> _What you are asked to do_
Extract all records. Keep each one exact.

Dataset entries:
/-- Chapter 17: keys in the key store, resets under way. Everything else is in registers. -/
structure PartSt where
  /-- The key store: TID and 64 bytes of key (R418). -/
  keys   : List (Nat × List Byte)
  drains : List Drain
  /-- Functions whose FLR drain runs: their VF answers Configuration Request Retry Status (R429). -/
  vfCrs  : List Nat
  deriving DecidableEq, Repr
/-! ### Chapter 7: sequences, leaves, pages -/

/-- One sequence that is not FREE (R137 to R143). -/
structure Seq where
  idx     : Nat
  gen     : Nat
  tid     : Nat
  closing : Bool
  layers  : Nat
  cls     : Nat
  slots   : Nat
  ring    : Bool
  prot    : Bool
  /-- BLOCK_TOKENS_LOG2 of the class at SEQ_OPEN (Table 9-8). -/
  btLog   : Nat
  /-- Committed length L. -/
  len     : Nat
  /-- First page of the window in the tenant's DVA space (R141). -/
  base    : Nat
  deriving DecidableEq, Repr

/-- A leaf of a translation tree that is not UNWRITTEN (R155): sequence index, page index, the page it names. -/
structure Leaf where
  sq     : Nat
  p      : Nat
  pid    : Nat
  /-- This sequence's pin (R208). -/
  pinned : Bool
  deriving DecidableEq, Repr

/-- A stored page (R189): the model names it by a number of its own. -/
structure Page where
  pid    : Nat
  tid    : Nat
  /-- Code of Table 9-1. -/
  st     : Nat
  /-- The 256-byte header (Table 7-8). -/
  hdr    : List Byte
  /-- The payload with the lossless coding removed; ciphertext in a protected page (R421). -/
  body   : List Byte
  /-- First sector of the valid flash copy. -/
  flash  : Option Nat
  /-- DRAM frame. -/
  frame  : Option Nat
  prio   : Nat
  last   : Nat
  hint   : Nat
  /-- Score the eviction hook gave (R311). -/
  score  : Option Nat
  /-- Built-in score as last evaluated (R203). -/
  eval   : Nat
  /-- Transient references of running chunks (R18). -/
  trans  : Nat
  /-- The page has a share record (R156). -/
  shared : Bool
  /-- NAND pages of a page-in that were started. -/
  started : Nat
  /-- NAND pages of a page-in that were read. -/
  done   : Nat
  /-- Stroke in which the page's last NAND read started (R194). -/
  readAt : Nat
  /-- GEN[7:0] that its leaf holds (Table 7-7), against which a header read is held (R158). -/
  gen : Nat
  /-- Sub-streams of its coded form that fail a check of R275, one bit each; `body` has zeros for them. -/
  bad : Nat
  deriving DecidableEq, Repr

/-- A table or share record in a table chunk (R163): level 0 to 3, or 4 for a share record. -/
structure XItem where
  tid   : Nat
  level : Nat
  key   : Nat
  chunk : Nat
  deriving DecidableEq, Repr

/-- Course of a translation rebuild (R164). -/
structure Rebuild where
  tid  : Nat
  /-- Table chunks reserved for the copy. -/
  hold : Nat
  deriving DecidableEq, Repr

structure SeqSt where
  /-- Switches of a tenant's translation tree so far: each gives it a new root (R164). -/
  roots  : List (Nat × Nat)
  seqs     : List Seq
  /-- Current generation by index; unlisted indices have generation 1. -/
  gens     : List (Nat × Nat)
  /-- Freed indices, oldest first (R138). -/
  freed    : List Nat
  /-- First index that was never issued. -/
  fresh    : Nat
  /-- Closed indices whose prefix entries are not all removed (R241), with the tenant. -/
  closed   : List (Nat × Nat)
  leaves   : List Leaf
  pages    : List Page
  nextPid  : Nat
  xitems   : List XItem
  /-- Walk cache: TID and DVA page (R157), newest first. -/
  walk     : List (Nat × Nat)
  /-- Directory cache: the upper entries it holds, each by TID, level and number of the table it points to (R157), newest first. -/
  dirs     : List (Nat × Nat × Nat)
  rebuild  : Option Rebuild
  deriving DecidableEq, Repr

/-! ### Outstanding descriptors -/

/-- A valid search entry with its record and shadow (R227, R230). -/
structure Entry where
  /-- Address: die × 2^19 + bank × 2^14 + first row. -/
  addr   : Nat
  width  : Nat
  /-- The units as stored: DATA + TAG × 2^64. -/
  units  : List Nat
  ns     : Nat
  sid    : Nat
  block  : Nat
  stroke : Nat
  key    : List Byte
  /-- Tokens, none while they are read back (R258). -/
  tokens : Option (List Byte)
  low    : Bool
  /-- Token sector and slot of an adopted entry whose tokens are still to be read back (R257, R258). -/
  pend   : Option (Nat × Nat)
  deriving DecidableEq, Repr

> _Task response_
/-- Chapter 17: keys in the key store, resets under way. Everything else is in registers. -/
structure PartSt where
  /-- The key store: TID and 64 bytes of key (R418). -/
  keys   : List (Nat × List Byte)
  drains : List Drain
  /-- Functions whose FLR drain runs: their VF answers Configuration Request Retry Status (R429). -/
  vfCrs  : List Nat
  deriving DecidableEq, Repr
/-! ### Chapter 7: sequences, leaves, pages -/

/-- One sequence that is not FREE (R137 to R143). -/
structure Seq where
  idx     : Nat
  gen     : Nat
  tid     : Nat
  closing : Bool
  layers  : Nat
  cls     : Nat
  slots   : Nat
  ring    : Bool
  prot    : Bool
  /-- BLOCK_TOKENS_LOG2 of the class at SEQ_OPEN (Table 9-8). -/
  btLog   : Nat
  /-- Committed length L. -/
  len     : Nat
  /-- First page of the window in the tenant's DVA space (R141). -/
  base    : Nat
  deriving DecidableEq, Repr

/-- A leaf of a translation tree that is not UNWRITTEN (R155): sequence index, page index, the page it names. -/
structure Leaf where
  sq     : Nat
  p      : Nat
  pid    : Nat
  /-- This sequence's pin (R208). -/
  pinned : Bool
  deriving DecidableEq, Repr

/-- A stored page (R189): the model names it by a number of its own. -/
structure Page where
  pid    : Nat
  tid    : Nat
  /-- Code of Table 9-1. -/
  st     : Nat
  /-- The 256-byte header (Table 7-8). -/
  hdr    : List Byte
  /-- The payload with the lossless coding removed; ciphertext in a protected page (R421). -/
  body   : List Byte
  /-- First sector of the valid flash copy. -/
  flash  : Option Nat
  /-- DRAM frame. -/
  frame  : Option Nat
  prio   : Nat
  last   : Nat
  hint   : Nat
  /-- Score the eviction hook gave (R311). -/
  score  : Option Nat
  /-- Built-in score as last evaluated (R203). -/
  eval   : Nat
  /-- Transient references of running chunks (R18). -/
  trans  : Nat
  /-- The page has a share record (R156). -/
  shared : Bool
  /-- NAND pages of a page-in that were started. -/
  started : Nat
  /-- NAND pages of a page-in that were read. -/
  done   : Nat
  /-- Stroke in which the page's last NAND read started (R194). -/
  readAt : Nat
  /-- GEN[7:0] that its leaf holds (Table 7-7), against which a header read is held (R158). -/
  gen : Nat
  /-- Sub-streams of its coded form that fail a check of R275, one bit each; `body` has zeros for them. -/
  bad : Nat
  deriving DecidableEq, Repr

/-- A table or share record in a table chunk (R163): level 0 to 3, or 4 for a share record. -/
structure XItem where
  tid   : Nat
  level : Nat
  key   : Nat
  chunk : Nat
  deriving DecidableEq, Repr

/-- Course of a translation rebuild (R164). -/
structure Rebuild where
  tid  : Nat
  /-- Table chunks reserved for the copy. -/
  hold : Nat
  deriving DecidableEq, Repr

structure SeqSt where
  /-- Switches of a tenant's translation tree so far: each gives it a new root (R164). -/
  roots  : List (Nat × Nat)
  seqs     : List Seq
  /-- Current generation by index; unlisted indices have generation 1. -/
  gens     : List (Nat × Nat)
  /-- Freed indices, oldest first (R138). -/
  freed    : List Nat
  /-- First index that was never issued. -/
  fresh    : Nat
  /-- Closed indices whose prefix entries are not all removed (R241), with the tenant. -/
  closed   : List (Nat × Nat)
  leaves   : List Leaf
  pages    : List Page
  nextPid  : Nat
  xitems   : List XItem
  /-- Walk cache: TID and DVA page (R157), newest first. -/
  walk     : List (Nat × Nat)
  /-- Directory cache: the upper entries it holds, each by TID, level and number of the table it points to (R157), newest first. -/
  dirs     : List (Nat × Nat × Nat)
  rebuild  : Option Rebuild
  deriving DecidableEq, Repr

/-! ### Outstanding descriptors -/

/-- A valid search entry with its record and shadow (R227, R230). -/
structure Entry where
  /-- Address: die × 2^19 + bank × 2^14 + first row. -/
  addr   : Nat
  width  : Nat
  /-- The units as stored: DATA + TAG × 2^64. -/
  units  : List Nat
  ns     : Nat
  sid    : Nat
  block  : Nat
  stroke : Nat
  key    : List Byte
  /-- Tokens, none while they are read back (R258). -/
  tokens : Option (List Byte)
  low    : Bool
  /-- Token sector and slot of an adopted entry whose tokens are still to be read back (R257, R258). -/
  pend   : Option (Nat × Nat)
  deriving DecidableEq, Repr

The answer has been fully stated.